*** Opening of PROVIDED RECORDS ***
/-! ## Stream controllers -/

/-- R340, R341: read a descriptor; none where D receives 0xFFFFFFFE. -/
def readSub (crew size n : Nat) : Option Subscription :=
  let slots := field n 212 4 + 1
  let u : Subscription :=
    { crew := crew, seq := 0, mem := num64 (field n 0 64), stride := num64 (field n 64 64), count := field n 128 32
      tbytes := field n 160 16, ring := field n 176 18, phase := field n 194 18, nslots := slots
      pull := n.testBit 216, desc := n.testBit 217, next := 0, moving := false, pas := [], src := [], part := [], frozen := false
      stopping := false }
  if field n 218 294 ≠ 0 ∨ slots < 2 ∨ u.phase % 4 ≠ 0 ∨ u.ring % 64 ≠ 0 ∨ u.tbytes % 64 ≠ 0 ∨ u.tbytes < 64
      ∨ 32768 < u.tbytes ∨ u.count = 0 ∨ u.mem.toNat % 64 ≠ 0
      ∨ size < u.ring + slots * u.tbytes ∨ size < u.phase + 4 * slots then none
  else some u

/-- R341: a free subscription slot. DESIGN CHOICE (assumption 83): the lowest. -/
def subSlot (c : Core) : Option Nat := (List.range 16).find? fun k => (look k c.subs).isNone

def subHandle (slot seq : Nat) : Dword := num64 (seq % 2 ^ 28 * 16 + slot)

def subAccs (a : Opnd) (x : Iss) : List Acc := if x.act = 0 then [] else [⟨0, uniVal x .n64 a, 64, 64⟩]

/-- R341: the descriptor is read as a load is; the group waits for it. -/
def subsOp (d a : Opnd) (x : Iss) (s : State) : State :=
  let ea := uniVal x .n64 a
  match check s x.g .glob needR ⟨0, ea, 64, 64⟩ with
  | .bad c => faultAll x c ea s
  | .miss _ => s
  | .ok ks =>
    let (id, s) := freshId s
    let r := serveLoad id x.g.core x.g.ctx false ks s
    let o := { newOp x id .none none ((lanesOf x.act).map fun i => ⟨i, ks⟩) with
      got := r.1.got, left := r.1.reqs, load := true, regs := dstRegs d 1 [64], sub := some (x.g.crew, d) }
    startOp o false (waitAt x x.group (.subs id d) r.2)

/-- R341, R279: the release toward the controller, which reads at the homes, waits for the core's writes to be performed there. -/
def execSubs (h : Hd) (d a : Opnd) (s : State) : Outc :=
  issue (.subs h d a) h .none (bothGates (walkGate .glob needR (subAccs a)) (relGate .clu)) (gangOnce (subsOp d a)) s

/-- R341: what D receives for a descriptor of a crew of a core, and the state with the subscription. DESIGN CHOICE (assumption 84): the
core's sequence number counts the subscriptions it has accepted. -/
def subscribe (core crew n : Nat) (s : State) : Dword × State :=
  match look crew s.crews with
  | none => (0xFFFFFFFE, s)
  | some w =>
    match readSub crew w.size n with
    | none => (0xFFFFFFFE, s)
    | some u =>
      let c := coreOf s core
      match subSlot c with
      | none => (0xFFFFFFFF, s)
      | some k =>
        (subHandle k c.subSeq, updCore core (fun c =>
          { c with subs := ins k { u with seq := c.subSeq % 2 ^ 28 } c.subs, subSeq := c.subSeq + 1 }) s)

/-- R341: the descriptor has come back: the controller answers, D is written where a fibre still waits for it, and the group goes
on. -/
def subsDone (id : Nat) (s : State) : State :=
  match look id s.ops with
  | none => s
  | some o =>
    match o.sub with
    | some (crew, d) =>
      if o.left ≠ 0 ∨ !o.load then s
      else
        let bytes := ((o.parts.head?).map (partBytes o)).getD []
        let core := ((look crew s.crews).map (·.core)).getD o.core
        let r := subscribe core crew (leNat bytes) { s with ops := del id s.ops }
        let t := if o.fib = 0 then r.2 else gangScalar o.gang d r.1 r.2
        settle o.gang (updGang o.gang (endWaits (· = .subs id d) allLanes) t)
    | none => s

def updSub (core slot : Nat) (f : Subscription → Subscription) (s : State) : State :=
  updCore core (fun c => { c with subs := adj slot f c.subs }) s

/-- R342: the slot's ring place and phase word in the core's scratchpad. -/
def subPlace (c : Crew) (u : Subscription) : Nat := c.base + u.ring + u.next % u.nslots * u.tbytes
def subPhase (c : Crew) (u : Subscription) : Nat := c.base + u.phase + 4 * (u.next % u.nslots)

/-- R342: the address of the next tile. -/
def tileVa (u : Subscription) : Dword := u.mem + num64 u.next * u.stride

/-- R342: the controller waits for nothing but the phase. -/
def subReady (s : State) (core : Nat) (u : Subscription) : Bool :=
  !u.moving && !u.frozen && !u.stopping && decide (u.next < u.count) &&
    match look u.crew s.crews with
    | some c => !crewHalted s u.crew && phaseBit s core (subPhase c u) = u.pull
    | none => false

/-- R342, R343: the phase allows the next tile: translate it and start moving it, once what the core has asked of its lines before is
performed (R337), or freeze. DESIGN CHOICE (assumption 96): a tile that passes 2^52 is reported as RANGE, at its first address. -/
def execSubscriptionTile (core slot : Nat) (s : State) : Outc :=
  match look slot (coreOf s core).subs with
  | none => .fault .notEnabled
  | some u =>
    match subReady s core u, look u.crew s.crews with
    | true, some c =>
      let va := tileVa u
      let ps := if 2 ^ 52 < va.toNat + u.tbytes then [] else pieces va.toNat u.tbytes
      comeUp (some (dieOf core)) (missLines s core c.ctx (ps.map (·.1))) (fun s =>
      let r := if 2 ^ 52 < va.toNat + u.tbytes then .error (cause cRANGE, va)
        else findMoves s c.ctx (if u.pull then needW else needR) (subPlace c u) ps
      match r with
      | .ok ms =>
        if !linesUp s (some (dieOf core)) (moveLines ms) ∨ !linesClear s core s.nextId (moveLines ms).contains then .fault .notEnabled
        else .next (updSub core slot (fun u => { u with moving := true, pas := ms, src := ms.map (moveSrc s core (!u.pull)), part := [] })
          (countWalks core c.ctx ps r s))
      | .error e =>
        let s := countWalks core c.ctx ps r s
        let rep : Report := ⟨some (.stream core slot), c.ctx, e.1, e.2, []⟩
        .next { updSub core slot (fun u => { u with frozen := true }) s with reports := s.reports ++ [rep] }) s
    | _, _ => .fault .notEnabled

/-- R344: what `unsub` returns. -/
def subResult (u : Subscription) : Dword := num64 (u.next % 2 ^ 32) + if u.frozen then 0x100000000 else 0

/-- R344: the waits of a gang for a subscription to stop, each with the operation that stands for it and its D. -/
def unsubWaits (slot : Nat) (g : Gang) : List (Nat × Opnd) :=
  (g.fibres.filterMap fun f => f.wait.bind fun w => match w.kind with
    | .unsub k op d => if k = slot then some (op, d) else none
    | _ => none).foldl (fun acc x => if acc.contains x then acc else acc ++ [x]) []

/-- R344: a subscription has stopped: each group that waits for it acquires, has its result and goes on; a crew that has ended goes. -/
def subStopped (core slot : Nat) (u : Subscription) (s : State) : State :=
  let s := updCore core (fun c => { c with subs := del slot c.subs }) s
  let s := (s.gangs.filter fun g => g.2.core = core && g.2.crew = u.crew).foldl (fun s g =>
    (unsubWaits slot g.2).foldl (fun s w =>
      settle g.1 (updGang g.1 (endWaits (· = .unsub slot w.1 w.2) allLanes)
        (if (look w.1 s.ops).isSome then gangScalar g.1 w.2 (subResult u) (acquirePulls core { s with ops := del w.1 s.ops })
          else s))) s) s
  crewGone u.crew s

/-- The words of its tile that a controller has still to move, and whether it can. -/
def subLeft (u : Subscription) : List (Nat × (CopyMove × List Byte)) := leftWords (moveWords (!u.pull) u.pas u.src) u.part
def subGoes (s : State) (core : Nat) (u : Subscription) : Bool := u.moving && linesUp s (some (dieOf core)) (moveLines u.pas)

/-- R327, R342: a core's controller moves some words of its tiles, unpredictably. -/
def advanceTiles (core : Nat) (s : State) : State :=
  (coreOf s core).subs.foldl (fun s u =>
    if !subGoes s core u.2 then s
    else
      let p := pickSome ((subLeft u.2).map (·.1)) s
      ((subLeft u.2).filter fun w => p.1.contains w.1).foldl (fun s w =>
        updSub core u.1 (fun u => { u with part := w.1 :: u.part }) (moveWord core (!u.2.pull) [] (fun _ => true) w.2 s).2) p.2) s

/-- R342, R344: the tile has been moved, and the slot's phase is flipped. -/
def execSubscriptionTileComplete (core slot : Nat) (s : State) : Outc :=
  match look slot (coreOf s core).subs with
  | none => .fault .notEnabled
  | some u =>
    match u.moving, look u.crew s.crews with
    | true, some c =>
      if !subGoes s core u then .fault .notEnabled
      else
      let s := (subLeft u).foldl (fun s w => (moveWord core (!u.pull) [] (fun _ => true) w.2 s).2) s
      let s := if u.desc then u.pas.foldl (fun s m => moveDescs core (!u.pull) m s) s else s
      let s := if u.pull then updCore core (fun c => { c with pulled := moveLines u.pas ++ c.pulled }) s else s
      let s := flipPhase core (subPhase c u) s
      let u := { u with next := u.next + 1, moving := false, pas := [], src := [], part := [] }
      let s := updSub core slot (fun _ => u) s
      .next (if u.stopping then subStopped core slot u s else s)
    | _, _ => .fault .notEnabled

/-- R344. -/
def unsubOp (d a : Opnd) (x : Iss) (s : State) : State :=
  let v := uniVal x .n32 a
  let slot := v.toNat % 16
  match look slot (coreOf s x.g.core).subs with
  | none => putScalar x 64 d 0x200000000 s
  | some u =>
    if u.crew ≠ x.g.crew ∨ subHandle slot u.seq ≠ v then putScalar x 64 d 0x200000000 s
    else if u.moving then
      let (id, s) := freshId s
      let o := { newOp x id .none none [] with left := 1, fib := x.act, regs := dstRegs d 2 [64], sub := some (x.g.crew, d) }
      startOp o false (waitAt x x.group (.unsub slot id d) (updSub x.g.core slot (fun u => { u with stopping := true }) s))
    else putScalar x 64 d (subResult u) (acquirePulls x.g.core (updCore x.g.core (fun c => { c with subs := del slot c.subs }) s))

/-- R344. -/
def execUnsub (h : Hd) (d a : Opnd) (s : State) : Outc :=
  issue (.unsub h d a) h .none noGate (gangOnce (unsubOp d a)) s

end Sys2Proof.Machine
end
*** Close of PROVIDED RECORDS ***
▸ **THE PROBLEM**
If a line of the data holds the string "newOp", list it.

▸ **OUTPUT OF THE EXERCISE**
    let o := { newOp x id .none none ((lanesOf x.act).map fun i => ⟨i, ks⟩) with
      let o := { newOp x id .none none [] with left := 1, fib := x.act, regs := dstRegs d 2 [64], sub := some (x.g.crew, d) }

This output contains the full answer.